### WHAT TO DO:
Go through the entries below and copy each line containing the word "mapV".

### SOURCE INFORMATION:
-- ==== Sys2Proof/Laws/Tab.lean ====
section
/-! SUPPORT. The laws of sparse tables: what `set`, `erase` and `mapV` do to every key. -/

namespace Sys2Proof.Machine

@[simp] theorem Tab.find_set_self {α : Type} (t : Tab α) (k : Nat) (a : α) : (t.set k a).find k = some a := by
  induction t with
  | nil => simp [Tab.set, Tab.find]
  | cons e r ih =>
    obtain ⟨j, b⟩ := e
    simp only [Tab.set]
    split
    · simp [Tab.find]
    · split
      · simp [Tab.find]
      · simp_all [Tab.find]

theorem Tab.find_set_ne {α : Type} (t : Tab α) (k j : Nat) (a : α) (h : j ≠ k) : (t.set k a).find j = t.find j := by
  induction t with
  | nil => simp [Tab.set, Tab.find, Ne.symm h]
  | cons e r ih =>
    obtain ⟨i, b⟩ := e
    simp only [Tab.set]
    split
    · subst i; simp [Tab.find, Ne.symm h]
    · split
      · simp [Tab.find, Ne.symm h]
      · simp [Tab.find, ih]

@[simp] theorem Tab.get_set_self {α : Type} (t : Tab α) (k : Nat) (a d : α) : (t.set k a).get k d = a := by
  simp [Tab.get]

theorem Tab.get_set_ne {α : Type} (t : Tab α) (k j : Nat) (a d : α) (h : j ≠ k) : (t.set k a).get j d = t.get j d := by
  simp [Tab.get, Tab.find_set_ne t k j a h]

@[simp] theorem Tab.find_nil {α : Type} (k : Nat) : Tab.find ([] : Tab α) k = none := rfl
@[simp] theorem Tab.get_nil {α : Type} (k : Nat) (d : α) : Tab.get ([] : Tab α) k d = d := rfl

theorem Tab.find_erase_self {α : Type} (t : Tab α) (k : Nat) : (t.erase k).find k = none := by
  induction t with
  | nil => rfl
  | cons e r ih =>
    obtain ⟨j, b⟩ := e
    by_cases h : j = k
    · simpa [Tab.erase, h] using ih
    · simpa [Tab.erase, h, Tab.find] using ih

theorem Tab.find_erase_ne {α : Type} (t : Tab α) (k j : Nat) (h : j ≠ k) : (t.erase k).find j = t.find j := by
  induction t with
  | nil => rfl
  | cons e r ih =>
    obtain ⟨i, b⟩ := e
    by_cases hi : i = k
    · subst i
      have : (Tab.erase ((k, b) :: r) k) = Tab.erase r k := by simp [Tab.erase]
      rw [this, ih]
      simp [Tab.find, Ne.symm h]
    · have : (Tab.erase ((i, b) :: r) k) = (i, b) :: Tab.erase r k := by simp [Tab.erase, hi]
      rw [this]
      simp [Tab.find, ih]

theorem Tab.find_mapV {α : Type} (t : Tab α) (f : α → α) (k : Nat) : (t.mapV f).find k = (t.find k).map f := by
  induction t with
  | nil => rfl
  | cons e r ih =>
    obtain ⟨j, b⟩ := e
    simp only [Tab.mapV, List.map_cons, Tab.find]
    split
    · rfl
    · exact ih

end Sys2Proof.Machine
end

### TASK RESULT:
/-! SUPPORT. The laws of sparse tables: what `set`, `erase` and `mapV` do to every key. -/
theorem Tab.find_mapV {α : Type} (t : Tab α) (f : α → α) (k : Nat) : (t.mapV f).find k = (t.find k).map f := by
    simp only [Tab.mapV, List.map_cons, Tab.find]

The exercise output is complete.